-- ==== Sys2Proof/Machine/Transfer.lean ====
section
/-! DEFINITION. The meanings of the loads, stores and register transfers (R170 to R181). -/

namespace Sys2Proof.Machine

/-- LDA, Immediate (R170): 0xA9, 2 bytes, 2 cycles. -/
def execLdaImm (v : Byte) (s : State) : Host.Outcome State Fault Refusal :=
  readRow (.immediate v) 2 crossPenalty (fun m t => t.loadA m) s

/-- LDA, ZeroPage (R170): 0xA5, 2 bytes, 3 cycles. -/
def execLdaZp (z : Byte) (s : State) : Host.Outcome State Fault Refusal :=
  readRow (.zeroPage z) 3 crossPenalty (fun m t => t.loadA m) s

/-- LDA, ZeroPageX (R170): 0xB5, 2 bytes, 4 cycles. -/
def execLdaZpX (z : Byte) (s : State) : Host.Outcome State Fault Refusal :=
  readRow (.zeroPageX z) 4 crossPenalty (fun m t => t.loadA m) s

/-- LDA, Absolute (R170): 0xAD, 3 bytes, 4 cycles. -/
def execLdaAbs (w : Word) (s : State) : Host.Outcome State Fault Refusal :=
  readRow (.absolute w) 4 crossPenalty (fun m t => t.loadA m) s

/-- LDA, AbsoluteX (R170): 0xBD, 3 bytes, 4 cycles, +1 on a page cross. -/
def execLdaAbsX (w : Word) (s : State) : Host.Outcome State Fault Refusal :=
  readRow (.absoluteX w) 4 crossPenalty (fun m t => t.loadA m) s

/-- LDA, AbsoluteY (R170): 0xB9, 3 bytes, 4 cycles, +1 on a page cross. -/
def execLdaAbsY (w : Word) (s : State) : Host.Outcome State Fault Refusal :=
  readRow (.absoluteY w) 4 crossPenalty (fun m t => t.loadA m) s

/-- LDA, IndirectX (R170): 0xA1, 2 bytes, 6 cycles. -/
def execLdaIndX (z : Byte) (s : State) : Host.Outcome State Fault Refusal :=
  readRow (.indirectX z) 6 crossPenalty (fun m t => t.loadA m) s

/-- LDA, IndirectY (R170): 0xB1, 2 bytes, 5 cycles, +1 on a page cross. -/
def execLdaIndY (z : Byte) (s : State) : Host.Outcome State Fault Refusal :=
  readRow (.indirectY z) 5 crossPenalty (fun m t => t.loadA m) s

/-- LDX, Immediate (R171): 0xA2, 2 bytes, 2 cycles. -/
def execLdxImm (v : Byte) (s : State) : Host.Outcome State Fault Refusal :=
  readRow (.immediate v) 2 crossPenalty (fun m t => t.loadX m) s

/-- LDX, ZeroPage (R171): 0xA6, 2 bytes, 3 cycles. -/
def execLdxZp (z : Byte) (s : State) : Host.Outcome State Fault Refusal :=
  readRow (.zeroPage z) 3 crossPenalty (fun m t => t.loadX m) s

/-- LDX, ZeroPageY (R171): 0xB6, 2 bytes, 4 cycles. -/
def execLdxZpY (z : Byte) (s : State) : Host.Outcome State Fault Refusal :=
  readRow (.zeroPageY z) 4 crossPenalty (fun m t => t.loadX m) s

/-- LDX, Absolute (R171): 0xAE, 3 bytes, 4 cycles. -/
def execLdxAbs (w : Word) (s : State) : Host.Outcome State Fault Refusal :=
  readRow (.absolute w) 4 crossPenalty (fun m t => t.loadX m) s

/-- LDX, AbsoluteY (R171): 0xBE, 3 bytes, 4 cycles, +1 on a page cross. -/
def execLdxAbsY (w : Word) (s : State) : Host.Outcome State Fault Refusal :=
  readRow (.absoluteY w) 4 crossPenalty (fun m t => t.loadX m) s

/-- LDY, Immediate (R172): 0xA0, 2 bytes, 2 cycles. -/
def execLdyImm (v : Byte) (s : State) : Host.Outcome State Fault Refusal :=
  readRow (.immediate v) 2 crossPenalty (fun m t => t.loadY m) s

/-- LDY, ZeroPage (R172): 0xA4, 2 bytes, 3 cycles. -/
def execLdyZp (z : Byte) (s : State) : Host.Outcome State Fault Refusal :=
  readRow (.zeroPage z) 3 crossPenalty (fun m t => t.loadY m) s

/-- LDY, ZeroPageX (R172): 0xB4, 2 bytes, 4 cycles. -/
def execLdyZpX (z : Byte) (s : State) : Host.Outcome State Fault Refusal :=
  readRow (.zeroPageX z) 4 crossPenalty (fun m t => t.loadY m) s

/-- LDY, Absolute (R172): 0xAC, 3 bytes, 4 cycles. -/
def execLdyAbs (w : Word) (s : State) : Host.Outcome State Fault Refusal :=
  readRow (.absolute w) 4 crossPenalty (fun m t => t.loadY m) s

/-- LDY, AbsoluteX (R172): 0xBC, 3 bytes, 4 cycles, +1 on a page cross. -/
def execLdyAbsX (w : Word) (s : State) : Host.Outcome State Fault Refusal :=
  readRow (.absoluteX w) 4 crossPenalty (fun m t => t.loadY m) s

/-- STA, ZeroPage (R173): 0x85, 2 bytes, 3 cycles. -/
def execStaZp (z : Byte) (s : State) : Host.Outcome State Fault Refusal :=
  storeRow (.zeroPage z) 3 s.a s

/-- STA, ZeroPageX (R173): 0x95, 2 bytes, 4 cycles. -/
def execStaZpX (z : Byte) (s : State) : Host.Outcome State Fault Refusal :=
  storeRow (.zeroPageX z) 4 s.a s

/-- STA, Absolute (R173): 0x8D, 3 bytes, 4 cycles. -/
def execStaAbs (w : Word) (s : State) : Host.Outcome State Fault Refusal :=
  storeRow (.absolute w) 4 s.a s

/-- STA, AbsoluteX (R173): 0x9D, 3 bytes, 5 cycles. -/
def execStaAbsX (w : Word) (s : State) : Host.Outcome State Fault Refusal :=
  storeRow (.absoluteX w) 5 s.a s

/-- STA, AbsoluteY (R173): 0x99, 3 bytes, 5 cycles. -/
def execStaAbsY (w : Word) (s : State) : Host.Outcome State Fault Refusal :=
  storeRow (.absoluteY w) 5 s.a s

/-- STA, IndirectX (R173): 0x81, 2 bytes, 6 cycles. -/
def execStaIndX (z : Byte) (s : State) : Host.Outcome State Fault Refusal :=
  storeRow (.indirectX z) 6 s.a s

/-- STA, IndirectY (R173): 0x91, 2 bytes, 6 cycles. -/
def execStaIndY (z : Byte) (s : State) : Host.Outcome State Fault Refusal :=
  storeRow (.indirectY z) 6 s.a s

/-- STX, ZeroPage (R174): 0x86, 2 bytes, 3 cycles. -/
def execStxZp (z : Byte) (s : State) : Host.Outcome State Fault Refusal :=
  storeRow (.zeroPage z) 3 s.x s

/-- STX, ZeroPageY (R174): 0x96, 2 bytes, 4 cycles. -/
def execStxZpY (z : Byte) (s : State) : Host.Outcome State Fault Refusal :=
  storeRow (.zeroPageY z) 4 s.x s

/-- STX, Absolute (R174): 0x8E, 3 bytes, 4 cycles. -/
def execStxAbs (w : Word) (s : State) : Host.Outcome State Fault Refusal :=
  storeRow (.absolute w) 4 s.x s

/-- STY, ZeroPage (R175): 0x84, 2 bytes, 3 cycles. -/
def execStyZp (z : Byte) (s : State) : Host.Outcome State Fault Refusal :=
  storeRow (.zeroPage z) 3 s.y s

/-- STY, ZeroPageX (R175): 0x94, 2 bytes, 4 cycles. -/
def execStyZpX (z : Byte) (s : State) : Host.Outcome State Fault Refusal :=
  storeRow (.zeroPageX z) 4 s.y s

/-- STY, Absolute (R175): 0x8C, 3 bytes, 4 cycles. -/
def execStyAbs (w : Word) (s : State) : Host.Outcome State Fault Refusal :=
  storeRow (.absolute w) 4 s.y s

/-- TAX (R176): 0xAA, 1 byte, 2 cycles; `X <- A`. -/
def execTax (s : State) : Host.Outcome State Fault Refusal :=
  impliedRow 2 (fun t => t.loadX t.a) s

/-- TAY (R177): 0xA8, 1 byte, 2 cycles; `Y <- A`. -/
def execTay (s : State) : Host.Outcome State Fault Refusal :=
  impliedRow 2 (fun t => t.loadY t.a) s

/-- TXA (R178): 0x8A, 1 byte, 2 cycles; `A <- X`. -/
def execTxa (s : State) : Host.Outcome State Fault Refusal :=
  impliedRow 2 (fun t => t.loadA t.x) s

/-- TYA (R179): 0x98, 1 byte, 2 cycles; `A <- Y`. -/
def execTya (s : State) : Host.Outcome State Fault Refusal :=
  impliedRow 2 (fun t => t.loadA t.y) s

/-- TSX (R180): 0xBA, 1 byte, 2 cycles; `X <- SP`. -/
def execTsx (s : State) : Host.Outcome State Fault Refusal :=
  impliedRow 2 (fun t => t.loadX t.sp) s

/-- TXS (R181): 0x9A, 1 byte, 2 cycles; `SP <- X, no flag`. -/
def execTxs (s : State) : Host.Outcome State Fault Refusal :=
  impliedRow 2 (fun t => t.setSp t.x) s

end Sys2Proof.Machine
end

YOUR ASSIGNMENT
Extract, please, the lines from the start of the entries above through the one with "5 cycles, +1 on a page cross. -/", both included, reproducing each exactly and adding nothing.

EXERCISE RESPONSE
-- ==== Sys2Proof/Machine/Transfer.lean ====
section
/-! DEFINITION. The meanings of the loads, stores and register transfers (R170 to R181). -/

namespace Sys2Proof.Machine

/-- LDA, Immediate (R170): 0xA9, 2 bytes, 2 cycles. -/
def execLdaImm (v : Byte) (s : State) : Host.Outcome State Fault Refusal :=
  readRow (.immediate v) 2 crossPenalty (fun m t => t.loadA m) s

/-- LDA, ZeroPage (R170): 0xA5, 2 bytes, 3 cycles. -/
def execLdaZp (z : Byte) (s : State) : Host.Outcome State Fault Refusal :=
  readRow (.zeroPage z) 3 crossPenalty (fun m t => t.loadA m) s

/-- LDA, ZeroPageX (R170): 0xB5, 2 bytes, 4 cycles. -/
def execLdaZpX (z : Byte) (s : State) : Host.Outcome State Fault Refusal :=
  readRow (.zeroPageX z) 4 crossPenalty (fun m t => t.loadA m) s

/-- LDA, Absolute (R170): 0xAD, 3 bytes, 4 cycles. -/
def execLdaAbs (w : Word) (s : State) : Host.Outcome State Fault Refusal :=
  readRow (.absolute w) 4 crossPenalty (fun m t => t.loadA m) s

/-- LDA, AbsoluteX (R170): 0xBD, 3 bytes, 4 cycles, +1 on a page cross. -/
def execLdaAbsX (w : Word) (s : State) : Host.Outcome State Fault Refusal :=
  readRow (.absoluteX w) 4 crossPenalty (fun m t => t.loadA m) s

/-- LDA, AbsoluteY (R170): 0xB9, 3 bytes, 4 cycles, +1 on a page cross. -/
def execLdaAbsY (w : Word) (s : State) : Host.Outcome State Fault Refusal :=
  readRow (.absoluteY w) 4 crossPenalty (fun m t => t.loadA m) s

/-- LDA, IndirectX (R170): 0xA1, 2 bytes, 6 cycles. -/
def execLdaIndX (z : Byte) (s : State) : Host.Outcome State Fault Refusal :=
  readRow (.indirectX z) 6 crossPenalty (fun m t => t.loadA m) s

/-- LDA, IndirectY (R170): 0xB1, 2 bytes, 5 cycles, +1 on a page cross. -/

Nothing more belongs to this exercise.